** MATERIAL PROVIDED follows **

-- ==== Sys2Proof/Machine/RegTable.lean ====
section
/-! DEFINITION. Register fields of the device: one name for every readable field of the field tables of spec/02 to
spec/25 (R612 to R616 give the map), with its width, access kind, reset value and Survives cell, and one name for
every scalar the rules imply beside the registers (prefix X). A field split over a _LO/_HI pair is one field here. -/
namespace Sys2Proof.Machine
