-- ==== Sys2Proof/Machine/Eth.lean ====
section
/-! DEFINITION. Ethernet and raw lanes (R130 to R159): link settings, segments, frames, rates, patterns, delay lines. -/
namespace Sys2Proof.Machine

/-! Delay lines (R152 to R157, R414). -/

/-- Byte address of the cell at index i of path q's line, whose modulus is CELLS (R414). -/
def State.cellAddr (s : State) (q i : Nat) : Nat := s.rd .DLR_CFG_FIRST q * slabSize + 64 * (i % s.rd .X_DLY_IN (s.govPath q))

/-- Read one cell of path q's line for transmission, as stored; an uncorrectable word of it raises the event of the DELAY path (R157, R414, R420). -/
def readCell (s : State) (q i : Nat) : List Byte × State :=
  let x := readBytes s 1 (s.cellAddr q i) 64
  (x.1, if x.2.1 = [] then x.2.2 else pathEventNext x.2.2 q msgUNCORR)

/-- Cells of path q's line that have left its region and are still to be sent, the oldest first. -/
def State.cellHold (s : State) (q : Nat) : List (List Byte) := nget s.dlyHold [] q
def setCellHold (s : State) (q : Nat) (l : List (List Byte)) : State := { s with dlyHold := nset s.dlyHold [] q l }

/-- Index of the oldest cell that path q's region still holds. -/
def State.cellFirst (s : State) (q : Nat) : Nat := s.rd .X_DLY_LO q + (s.cellHold q).length

/-- The oldest cell of path q's region leaves it. -/
def cellOut (s : State) (q : Nat) : State :=
  let x := readCell s q (s.cellFirst q)
  setCellHold x.2 q (x.2.cellHold q ++ [x.1])

/-- Every cell of path q's region leaves it. -/
def cellsOut (s : State) (q : Nat) : State := (List.range (s.rd .X_DLY_CNT q - s.cellFirst q)).foldl (fun s _ => cellOut s q) s

/-- Path q's transmitter sends a cell; nothing goes out while a LOOP path of the lane holds it (R67). -/
def cellSend (q : Nat) (s : State) (b : List Byte) : State :=
  if s.mode (revPath q) = mLOOP then s else s.emit (.tx q b false (s.txInv1 q))

/-- Send every cell that path q's line holds, in its order (R157); under a LOOP path its units are discarded (R67). -/
def dlyDrainLane (s : State) (q : Nat) : State :=
  let s := if s.mode (revPath q) = mLOOP then s.incSat .PATH_DISC_COUNT q (nget s.dly [] q).length else s
  let s := cellsOut s q
  dlyEmpty ((s.cellHold q).foldl (cellSend q) s) q

/-- The same on every lane of governing path p. -/
def dlyDrain (s : State) (p : Nat) : State := s.each (s.linkPaths p) dlyDrainLane

/-- A lane's line holds its next cell when it is due; otherwise filler goes out. -/
def State.fills (s : State) (q : Nat) : Bool := decide (s.rd .X_DLY_CNT q < s.rd .X_DLY_LO q + s.rd .X_DLY_EFF (s.govPath q))

/-- Path q's line keeps the cells of the last new cell times. -/
def cellsKeep (s : State) (q new : Nat) : State :=
  let s := cellsOut s q
  let old := s.rd .X_DLY_LO q
  let lo := max old (s.rd .X_DLY_CNT q - new)
  (setCellHold s q ((s.cellHold q).drop (lo - old))).wr .X_DLY_LO q lo

/-- The delay of a path in DELAY changes at a unit, on every lane (R155): filler before the held units of a longer line; units that a shorter one no longer holds are
discarded. DESIGN CHOICE (log 81): the held cells leave the region, whose modulus changes, and are sent when they are due. -/
def dlyChange (s : State) (p cells : Nat) : State :=
  let new := s.cellsInForce p cells
  let s := s.each (s.linkPaths p) fun s q => cellsKeep s q new
  let lo := s.rd .X_DLY_LO p
  let gone := (nget s.dly [] p).filter fun e => e < lo
  let s := s.incSat .PATH_DISC_COUNT p gone.length
  let s := { s with dly := nset s.dly [] p ((nget s.dly [] p).filter fun e => !(e < lo : Bool)) }
  let s := (s.wr .X_DLY_IN p cells).wr .X_DLY_EFF p new
  s.each (s.linkPaths p) fun s q => s.wrB .PATH_DLYSTAT_FILL q (s.fills q)

/-- LRATE and FEC combinations of R130. -/
def ethPairOk (lrate fec : Nat) : Bool := if lrate = 0 then fec ≤ 2 else lrate ≤ 4 && fec == 3

/-- LNK_ETH of an entry as one word. -/
def State.ethWord (s : State) (L : Nat) : Nat :=
  s.rd .LNK_ETH_LRATE L + 8 * s.rd .LNK_ETH_FEC L + 32 * s.rd .LNK_ETH_ANEN L + 64 * s.rd .LNK_ETH_LTEN L + 128 * s.rd .LNK_ETH_PAUSE L
    + 512 * s.rd .LNK_ETH_POSUNIT L + 1024 * s.rd .LNK_ETH_CLEANALL L + 2048 * s.rd .LNK_ETH_AMALIGN L

/-- Write of LNK_ETH (R130, R159): on a link that is not DARK only CLEANALL and AMALIGN are taken, at once. DESIGN CHOICE (log 23): GRV_LINKERR is then set where the other fields would change. -/
def lnkEthSet (s : State) (L v : Nat) : State :=
  let g := L / 16
  let flags := fun (s : State) =>
    let s := (s.wr .LNK_ETH_CLEANALL L (bitsOf v 10 10)).wr .LNK_ETH_AMALIGN L (bitsOf v 11 11)
    if !s.on .LINK_CFG_EN L then s
    else s.each [2 * s.linkFirst L, 2 * s.linkFirst L + 1] fun s p =>
      if s.mode p = mDELAY ∧ s.cellsInForce p (s.rd .X_DLY_IN p) ≠ s.rd .X_DLY_EFF p then dlyChange s p (s.rd .X_DLY_IN p) else s
  if !ethPairOk (bitsOf v 2 0) (bitsOf v 4 3) then s.set .GRV_LINKERR_ERR g
  else if s.on .LINK_CFG_EN L && !s.entryDark L then
    flags (if bitsOf v 9 0 = s.ethWord L % 1024 then s else s.set .GRV_LINKERR_ERR g)
  else
    let s := (s.wr .LNK_ETH_LRATE L (bitsOf v 2 0)).wr .LNK_ETH_FEC L (bitsOf v 4 3)
    let s := (s.wr .LNK_ETH_ANEN L (bitsOf v 5 5)).wr .LNK_ETH_LTEN L (bitsOf v 6 6)
    flags ((s.wr .LNK_ETH_PAUSE L (bitsOf v 8 7)).wr .LNK_ETH_POSUNIT L (bitsOf v 9 9))

def execLnkEthWrite (r : Route) (L : Fin 256) (v : DW) (s : State) : Host.Outcome State Fault Refusal :=
  live s fun s => gate r (gAddr (L / 16) (0x800 + 4 * (L % 16))) (fun s => lnkEthSet s L v.toNat) s

/-! Segments (R132 to R135). -/

/-- The link of entry L runs auto-negotiation and training on its segments: Ethernet, in a pairing of kind R. -/
def State.segmented (s : State) (L : Nat) : Bool :=
  s.on .LINK_CFG_EN L && s.rd .LINK_CFG_PROTO L == 3 && s.kindR (s.linkFirst L)

/-- AN_FAILURE (R133): auto-negotiation on a segment fails to resolve and restarts, with what the device advertises (R132); a LINK record shows a change of state (R374). -/
def execAnFailure (L : Fin 256) (side : Fin 2) (s : State) : Host.Outcome State Fault Refusal :=
  live s fun s =>
    if s.segmented L && s.on .LNK_ETH_ANEN L then
      let same := s.rd (segFld side) L == 1
      let s := (segEnter s L side 1).set .LNK_ESTAT_ANFAIL L
      pathEventNext (if same then s else linkEvent s (s.linkFirst L)) (s.linkAB L) msgSTATE
    else s

/-- What path p's transmitter sends while its link is segmented: forwarded units only when both segments are in data mode (R134). -/
def State.segsUp (s : State) (p : Nat) : Bool :=
  match s.linkOf (p / 2) with
  | some L => !s.segmented L || (s.rd .LNK_ESTAT_SEGA L == 4 && s.rd .LNK_ESTAT_SEGB L == 4)
  | none => true

/-- The segment that path p transmits on has ended its training (R134). -/
def State.ownSegUp (s : State) (p : Nat) : Bool :=
  match s.linkOf (p / 2) with
  | some L => !s.segmented L || decide (3 ≤ s.rd (segFld (txSide p)) L)
  | none => true

/-- The state that a segment may move on to (R132): from auto-negotiation to training, which LTEN = 0 skips, then to lock, then to data mode. -/
def State.segNext (s : State) (L a b : Nat) : Bool :=
  decide (a < b ∧ b ≤ 4) && (a != 0 || b == s.segStart L) && (if s.on .LNK_ETH_LTEN L then a != 1 || b == 2 else b != 2)

/-- The state that a segment falls back to: auto-negotiation and training only where they are enabled (R132). -/
def State.segBack (s : State) (L st : Nat) : Nat :=
  if st = 1 then s.segStart L else if st = 2 ∧ !s.on .LNK_ETH_LTEN L then 3 else st

/-- SEGMENT_DATA_MODE (R132, R134, R139): a segment of link L moves on to state st, data mode last. The end of link training writes its TRAIN record, with what its FEC counted; from then on its
transmitter sends Local Fault until the other segment is in data mode. -/
def execSegmentDataMode (L : Fin 256) (side : Fin 2) (st : Fin 5) (corr unc sym : BitVec 32) (s : State) : Host.Outcome State Fault Refusal :=
  live s fun s =>
    let was := s.rd (segFld side) L
    if s.segmented L && s.segNext L was st then
      let n := s.linkFirst L
      let s := linkEvent (segEnter s L side st) n
      let s := if was = 2 then trainRec s (2 * n + side) st corr.toNat unc.toNat sym.toNat else s
      if st.val < 3 || s.segsUp (2 * n) then s else s.emitTx (2 * n + (1 - side)) (.txFault (2 * n + (1 - side)))
    else s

** End of MATERIAL PROVIDED **

== TASK INSTRUCTIONS ==
Wherever "last" occurs in the entries above, copy the line it sits on.

== OUTPUT ==
/-- Path q's line keeps the cells of the last new cell times. -/
/-- SEGMENT_DATA_MODE (R132, R134, R139): a segment of link L moves on to state st, data mode last. The end of link training writes its TRAIN record, with what its FEC counted; from then on its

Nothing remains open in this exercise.